Chronic Conditions, Health Insurance and Receipt of Treatment in China
While there has always been an urban-rural divide in health-care provision, the inequality in accessing care has been exacerbated by years of market reform. Recently, China has radically reformed its health-care system. A number of studies have assessed the impacts of the ongoing health-care reform, but few focus on chronic conditions and treatment.
This study addresses two vital questions. First, how does the prevalence of chronic conditions, health insurance, and receipt of treatment differ among urban residents, rural-to-urban migrants, rural-to-urban converts, and rural residents? Second, how do various health insurance schemes (the basic medical insurance offered in cities, the New Rural Cooperative Medical System, and commercial health insurance) compare in their means of addressing chronic conditions?

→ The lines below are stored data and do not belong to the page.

-- ==== Sys2Proof/Tests/Slice0.lean ====
section
/-! SUPPORT. The model's own tests, and for every statement with hypotheses a witness that meets them. The expected values come
from spec/95_test_vectors.md (V1 to V15) or from a command's encoding table, never from the model. -/

namespace Sys2Proof.Tests

open Sys2Proof.Machine

/-! ### Small states -/

/-- Reset, with one event on the port. -/
def queued (e : PortEvent) : State := withPending [e] State.reset

/-- A state with `n` bytes 'a' buffered, as an accumulating run leaves it. -/
def filled (n : Nat) : State :=
  { State.reset with
    buf := Vector.replicate 64 0x61, bufLen := BitVec.ofNat 6 n, bitCnt := BitVec.ofNat 64 (8 * n), phase := .accum,
    dataIn := 0x61616161 }

/-- A state in FINAL with an earlier error recorded. -/
def finished : State := { State.reset with phase := .final, errCode := .illegalCmd, bitCnt := 24 }

/-- A 32-bit write of a command word. -/
def cmdWrite (w : Word) : PortEvent := .write 0x00 .word w

/-- The next state of an outcome, if it is one. -/
def nextOf : Result → Option State
  | .next t => some t
  | .fault _ => none
  | .refused _ => none

/-- What one step on event `e` leaves of the state, seen through `f`. -/
def seen {α : Type} (e : PortEvent) (s : State) (f : State → α) : Option α :=
  (nextOf (step (withPending [e] s))).map f

/-! ### Well-formedness: the one check refuses an ill-formed term -/

theorem test_update_5_is_ill_formed : (Instr.update 5).wellFormed = false := by decide
theorem test_update_6_is_ill_formed : (Instr.update 6).wellFormed = false := by decide
theorem test_update_7_is_ill_formed : (Instr.update 7).wellFormed = false := by decide
theorem test_update_4_is_well_formed : (Instr.update 4).wellFormed = true := by decide

/-! ### Decoding: words written from R55 (RSV, NB, OP) and R56 -/

theorem test_decode_nop : decode 0b0000000000000000000000000_000_0000 = .ok .nop := rfl
theorem test_decode_init : decode 0b0000000000000000000000000_000_0001 = .ok .init := rfl
theorem test_decode_update : decode 0b0000000000000000000000000_011_0010 = .ok (.update 3) := rfl
theorem test_decode_finalize : decode 0b0000000000000000000000000_000_0011 = .ok .finalize := rfl
/-- V13: NB too large, OP reserved, NB not 0, RSV not 0. -/
theorem test_decode_illegal :
    decode 0b0000000000000000000000000_101_0010 = .error .byteCountTooLarge ∧
    decode 0b0000000000000000000000000_000_0100 = .error .reservedOp ∧
    decode 0b0000000000000000000000000_001_0000 = .error .byteCountNotZero ∧
    decode 0b0000000000000000000000001_000_0000 = .error .reservedBits ∧
    decode 0x80000001 = .error .reservedBits := ⟨rfl, rfl, rfl, rfl, rfl⟩
/-- The opcode table's rows, and a word whose upper bits the row does not give. -/
theorem test_decode_table_words :
    decodeTableWord 32 0 = some .nop ∧ decodeTableWord 32 1 = some .init ∧
    decodeTableWord 32 0x42 = some (.update 4) ∧ decodeTableWord 32 3 = some .finalize ∧
    decodeTableWord 32 0x52 = none := by decide

/-! ### Word operations, constants, padding, expansion, compression -/

/-- V8. -/
theorem test_rotl : rotl 0x12345678 12 = 0x45678123 ∧ rotl 0x80000001 1 = 0x00000003 ∧
    rotl 0x12345678 31 = 0x091A2B3C ∧ rotl 0x12345678 32 = 0x12345678 := by decide
/-- V8. -/
theorem test_ff : ff 0x0F0F0F0F 0x00FF00FF 0x33333333 15 = 0x3CC33CC3 ∧
    ff 0x0F0F0F0F 0x00FF00FF 0x33333333 16 = 0x033F033F := by decide
/-- V8. -/
theorem test_gg : gg 0x0F0F0F0F 0x00FF00FF 0x33333333 15 = 0x3CC33CC3 ∧
    gg 0x0F0F0F0F 0x00FF00FF 0x33333333 16 = 0x303F303F := by decide
/-- V8. -/
theorem test_p0_p1 : p0 0x12345678 = 0xD6688234 ∧ p0 0x80000000 = 0x80010100 ∧
    p1 0x12345678 = 0x05014549 ∧ p1 0x80000000 = 0x80404000 := by decide
/-- V9. -/
theorem test_trot : trot 1 = 0xF3988A32 ∧ trot 16 = 0x9D8A7A87 ∧ trot 33 = 0xF50F3B14 ∧ trot 63 = 0x3D43CEC5 := by decide
/-- V10. -/
theorem test_zero_count : zeroCount 3 = 52 ∧ zeroCount 55 = 0 ∧ zeroCount 56 = 63 ∧ zeroCount 63 = 56 := by decide
/-- V10: the byte order of the length field. -/
theorem test_length_field :
    (padTail [] 0x0102030405060708).drop 56 = [0x01, 0x02, 0x03, 0x04, 0x05, 0x06, 0x07, 0x08] := by decide
/-- V11: the block with a single 1 bit. -/
theorem test_expansion :
    let w := expandW (blockAt [0x80] 0)
    w.getD 16 0 = 0x80404000 ∧ w.getD 22 0 = 0xAC545C04 ∧ w.getD 67 0 = 0x709210D5 := by decide +kernel
/-- V6: the first round of the "abc" block. -/
theorem test_first_round : sm3Round 0 (loadWorking iv) 0x61626380 0x61626380 =
    ⟨0xB9EDC12B, 0x7380166F, 0x29657292, 0x172442D7, 0xB2AD29F4, 0xA96F30BC, 0xC550B189, 0xE38DEE4D⟩ := by decide
/-- V12. -/
theorem test_compression : cf iv (Vector.replicate 64 0) =
    #v[0xA1203A40, 0x4A5566CD, 0x536FCEE8, 0x20DF7E13, 0x35C58F56, 0xB7C4C62E, 0x813C32CC, 0x47BF9B6C] := by decide +kernel

/-! ### The commands, one step each -/

/-- V14: NOP keeps a sticky error code and everything STATUS shows. -/
theorem test_nop : seen (cmdWrite 0x00) { filled 3 with errCode := .illegalCmd } statusWord = some 0x00000309 := by decide
/-- V14: INIT out of FINAL clears STATUS and BITCNT, and the digest reads 0. -/
theorem test_init : seen (cmdWrite 0x01) finished (fun t => (statusWord t, t.bitCnt, readReg (.digest 0) t)) =
    some (0, 0, 0) := by decide
/-- V14: UPDATE 3 of "abc" buffers three bytes. -/
theorem test_update_buffers :
    seen (cmdWrite 0x32) { State.reset with dataIn := 0x61626300 } (fun t => (statusWord t, t.bitCnt, bufTail t)) =
      some (0x00000301, 24, [0x61, 0x62, 0x63]) := by decide
/-- V12: UPDATE 2 over the end of the block of zeros compresses it; STATUS has one byte left, PHASE ACCUM. -/
theorem test_update_compresses :
    seen (cmdWrite 0x22) { State.reset with bufLen := 63, bitCnt := 504, dataIn := 0x0077FFFF }
      (fun t => (t.v[0], statusWord t, bufTail t)) = some (0xA1203A40, 0x00000101, [0x77]) := by decide +kernel
/-- V1: FINALIZE of "abc" publishes the source's digest. -/
theorem test_finalize_abc :
    seen (cmdWrite 0x03) { filled 3 with buf := ((Vector.replicate 64 0x61).set 1 0x62).set 2 0x63 }
      (fun t => (t.v, statusWord t, t.bitCnt)) = some (
        #v[0x66C7F0F4, 0x62EEEDD9, 0xD1F2D46B, 0xDC10E4E2, 0x4167C487, 0x5CF2F7A2, 0x297DA02B, 0x8F4BA8E0],
        0x00000002, 24) := by decide +kernel
/-- V3: FINALIZE of 56 bytes 'a' compresses two blocks. -/
theorem test_finalize_two_blocks : seen (cmdWrite 0x03) (filled 56) (fun t => t.v) = some
    #v[0xBA00EBED, 0xAAB54065, 0xA5FD4F9F, 0x56326016, 0x203166BC, 0xEE3EED44, 0xEA868D59, 0xD67AA3C8] := by
  decide +kernel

Methods: The study uses primary data from the 2011 national Migration and Quality of Life survey collected by the author. The final sample contains 1,288 adult respondents with a response rate of 67.6%. Spatial probability sampling technology was employed to reach the migrant population. All interviews were conducted in person by trained interviewers.
Chronic health conditions are assessed using the World Mental Health Composite International Diagnostic Interview (WMH-CIDI) and are divided into four major categories: cardiovascular, respiratory, pain, and other.

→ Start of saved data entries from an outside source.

-- ==== Sys2Proof/Machine/Bits.lean ====
section
/-!
DEFINITION. Register fields, the sparse map that holds registers, memory and every other large array, bounded byte
ranges over it, and CRC-32C.
-/

namespace Sys2Proof.Machine

/-- A field of a register: the register's control-space offset and the field's bits [hi:lo]. -/
structure Fld where
  off : Nat
  hi : Nat
  lo : Nat
  deriving DecidableEq, Repr

/-- The access types of register fields (R8). -/
inductive Acc where
  | ro | rw | wo | w1c | w1s | rc | st
  deriving DecidableEq, Repr

/-- One defined field of a register: bits, access type, reset value, and whether a write of it is a command of its
own (so that a plain register write leaves it to that command). -/
structure FieldRow where
  hi : Nat
  lo : Nat
  acc : Acc
  reset : Nat
  own : Bool
  deriving DecidableEq, Repr

/-- One register of the map with up to two instance indices. -/
structure RegRow where
  name : String
  base : Nat
  s1 : Nat
  n1 : Nat
  s2 : Nat
  n2 : Nat
  fields : List FieldRow
  deriving DecidableEq, Repr

/-- Whether `x` is one of `n` instances spaced by `stride`. -/
def instanceAt (stride n x : Nat) : Bool :=
  if stride = 0 then x == 0 else x % stride == 0 && decide (x / stride < n)

/-- Whether a register row has an instance at a control-space offset. -/
def RegRow_at (off : Nat) (r : RegRow) : Bool :=
  decide (r.base ≤ off) &&
    (if r.s1 = 0 then instanceAt r.s2 r.n2 (off - r.base)
     else
      if (off - r.base) / r.s1 < r.n1 then instanceAt r.s2 r.n2 ((off - r.base) % r.s1)
      else false)

/-- A sparse array: the entries that differ from the default, keys strictly rising. -/
abbrev SMap (α : Type) := List (Nat × α)

/-- The entry of a sparse array at a key; `d` gives the entries that are not listed. -/
def smGet {α : Type} (d : Nat → α) : SMap α → Nat → α
  | [], k => d k
  | (j, v) :: m, k => if j = k then v else smGet d m k

/-- A sparse array without its entry at a key. -/
def smErase {α : Type} : SMap α → Nat → SMap α
  | [], _ => []
  | (j, v) :: m, k => if j = k then smErase m k else (j, v) :: smErase m k

/-- A sparse array with an entry put at its place. -/
def smInsert {α : Type} : SMap α → Nat → α → SMap α
  | [], k, x => [(k, x)]
  | (j, v) :: m, k, x =>
    if k < j then (k, x) :: (j, v) :: m
    else if j = k then (k, x) :: m
    else (j, v) :: smInsert m k x

/-- A sparse array with entry `x` at key `k`: an entry equal to the default is not listed. -/
def smSet {α : Type} [DecidableEq α] (d : Nat → α) (m : SMap α) (k : Nat) (x : α) : SMap α :=
  if x = d k then smErase m k else smInsert m k x

/-- The canonical form from a lower bound on: keys strictly rising, no entry equal to its default. -/
def smWfFrom {α : Type} [DecidableEq α] (d : Nat → α) : Nat → SMap α → Bool
  | _, [] => true
  | b, (j, v) :: m => decide (b ≤ j) && decide (v ≠ d j) && smWfFrom d (j + 1) m

/-- The canonical form of a sparse array. -/
def smWf {α : Type} [DecidableEq α] (d : Nat → α) (m : SMap α) : Bool := smWfFrom d 0 m

/-- `n` consecutive entries from key `k` on. -/
def smRange {α : Type} (d : Nat → α) (m : SMap α) (k : Nat) : Nat → List α
  | 0 => []
  | n + 1 => smGet d m k :: smRange d m (k + 1) n

/-- A sparse array with consecutive entries replaced from key `k` on. -/
def smSetList {α : Type} [DecidableEq α] (d : Nat → α) (m : SMap α) (k : Nat) : List α → SMap α
  | [] => m
  | x :: xs => smSetList d (smSet d m k x) (k + 1) xs

/-- One bit step of the reflected CRC-32C division (R359: polynomial 0x1EDC_6F41, reflected 0x82F6_3B78). -/
def crcBit (c : Nat) : Nat := if c % 2 = 1 then (c / 2) ^^^ 0x82F63B78 else c / 2

/-- One byte step of CRC-32C. -/
def crcByte (c : Nat) (b : Byte) : Nat :=
  crcBit (crcBit (crcBit (crcBit (crcBit (crcBit (crcBit (crcBit (c ^^^ b.toNat))))))))

/-- CRC-32C of a byte string: initial value and final XOR all ones (R359). -/
def crc32c (bs : List Byte) : BitVec 32 := BitVec.ofNat 32 (bs.foldl crcByte 0xFFFFFFFF ^^^ 0xFFFFFFFF)

end Sys2Proof.Machine
end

Negative binomial regression is employed to estimate the differences in the number of chronic conditions according to migration and residency status, and logistic regressions are used to model the specific conditions, controlling for demographic and socio-economic characteristics. Logistic regressions are further applied to estimate the differences in treatment in the past 12 months among those with chronic conditions. Weights and survey design effects are taken into account in the analysis.

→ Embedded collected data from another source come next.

/-- Part 8 of the table of registers: name, base offset, the strides and counts of its instances, and its defined fields. -/
def regTable8 : List RegRow := [
  ⟨"PWR_RAIL_ENERGY", 0xc00100, 8, 12, 0, 1, [⟨63, 0, .ro, 0, false⟩]⟩,
  ⟨"PWR_PART_ENERGY", 0xc02000, 8, 128, 0, 1, [⟨63, 0, .ro, 0, false⟩]⟩,
  ⟨"PWR_UNATTRIB", 0xc02400, 0, 1, 0, 1, [⟨63, 0, .ro, 0, false⟩]⟩,
  ⟨"EPH_STATUS", 0xf00000, 0, 1, 0, 1, [⟨59, 48, .ro, 0, false⟩, ⟨44, 32, .ro, 0, false⟩, ⟨31, 24, .ro, 0, false⟩]⟩,
  ⟨"EPH_DROPPED", 0xf00008, 0, 1, 0, 1, [⟨63, 48, .rc, 0, false⟩, ⟨47, 32, .rc, 0, false⟩, ⟨31, 16, .rc, 0, false⟩, ⟨15, 0, .rc, 0, false⟩]⟩,
  ⟨"EPH_GEN_PTR", 0xf00010, 0, 1, 0, 1, [⟨63, 32, .ro, 0, false⟩, ⟨18, 0, .ro, 0, false⟩]⟩,
  ⟨"EPH_KEEP_PTR", 0xf00018, 0, 1, 0, 1, [⟨63, 32, .ro, 0, false⟩, ⟨16, 0, .ro, 0, false⟩]⟩,
  ⟨"EPH_PAGE", 0xf00020, 0, 1, 0, 1, [⟨7, 0, .rw, 0, false⟩]⟩,
  ⟨"EPH_TIME", 0xf00028, 0, 1, 0, 1, [⟨63, 24, .ro, 0, false⟩]⟩,
  ⟨"EPH_CYCLES", 0xf00030, 0, 1, 0, 1, [⟨31, 0, .ro, 0, false⟩]⟩,
  ⟨"ECL_CTL", 0xf80000, 0, 1, 0, 1, [⟨1, 1, .wo, 0, true⟩, ⟨0, 0, .wo, 0, true⟩]⟩,
  ⟨"ECL_CFG", 0xf80008, 0, 1, 0, 1, [⟨31, 16, .rw, 0, false⟩, ⟨15, 12, .rw, 0, false⟩, ⟨11, 11, .rw, 0, false⟩, ⟨2, 2, .rw, 0, false⟩, ⟨1, 1, .rw, 0, false⟩, ⟨0, 0, .rw, 1, false⟩]⟩,
  ⟨"ECL_FREEZE_AT", 0xf80010, 0, 1, 0, 1, [⟨63, 0, .rw, 0, false⟩]⟩,
  ⟨"ECL_STATUS", 0xf80018, 0, 1, 0, 1, [⟨63, 48, .ro, 0, false⟩, ⟨35, 32, .ro, 0, false⟩, ⟨1, 1, .ro, 0, false⟩, ⟨0, 0, .ro, 0, false⟩]⟩,
  ⟨"ECL_BEAT", 0xf80020, 0, 1, 0, 1, [⟨63, 0, .ro, 0, false⟩]⟩,
  ⟨"ECL_FROZEN_NS", 0xf80028, 0, 1, 0, 1, [⟨63, 0, .ro, 0, false⟩]⟩,
  ⟨"ECL_ADDR", 0xf80030, 0, 1, 0, 1, [⟨63, 0, .rw, 0, false⟩]⟩]

/-- Every register of the control space with its fields (the register tables of the chapters). -/
def regTable : List RegRow :=
  regTable1 ++ regTable2 ++ regTable3 ++ regTable4 ++ regTable5 ++ regTable6 ++ regTable7 ++ regTable8

/-- The register of the table at a control-space offset, if any. -/
def regRow (off : Nat) : Option RegRow := regTable.find? (RegRow_at off)

/-- The value a register holds after cold reset: the reset values of its fields (R10), zero where no register is
defined (R449). -/
def regReset (off : Nat) : Word :=
  match regRow off with
  | some r => BitVec.ofNat 64 (r.fields.foldl (fun v f => withBits f.hi f.lo f.reset v) 0)
  | none => 0

end Sys2Proof.Machine
end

Results: The prevalence of chronic conditions is the same in urban and rural areas, but there is a divide in the receipt of treatment. Rural residents are less likely to receive treatment for chronic conditions, particularly for cardiovascular conditions. Only commercial health insurance (not the basic medical insurance available in cities or the New Rural Cooperative Medical System) significantly increases the odds of receiving treatment. Moreover, rural-to-urban migrants experience more difficulties in paying medical bills, rural-to-urban converts perceive more discrimination in seeking medical help, and rural residents are more anxious about their potential inability to cover medical expenses.
Conclusions and Implications: The emergence of chronic conditions and the narrowing urban-rural gap in prevalence present tremendous challenges for China’s ongoing health-care reform. The wide coverage offered by basic health insurance schemes is encouraging; yet, the efficacy of these health insurance schemes in treating chronic conditions, particularly those of rural residents, is limited. As China strives to meet its ambitious goal of universal health insurance coverage by 2020, these issues need to be tackled with an integrated approach.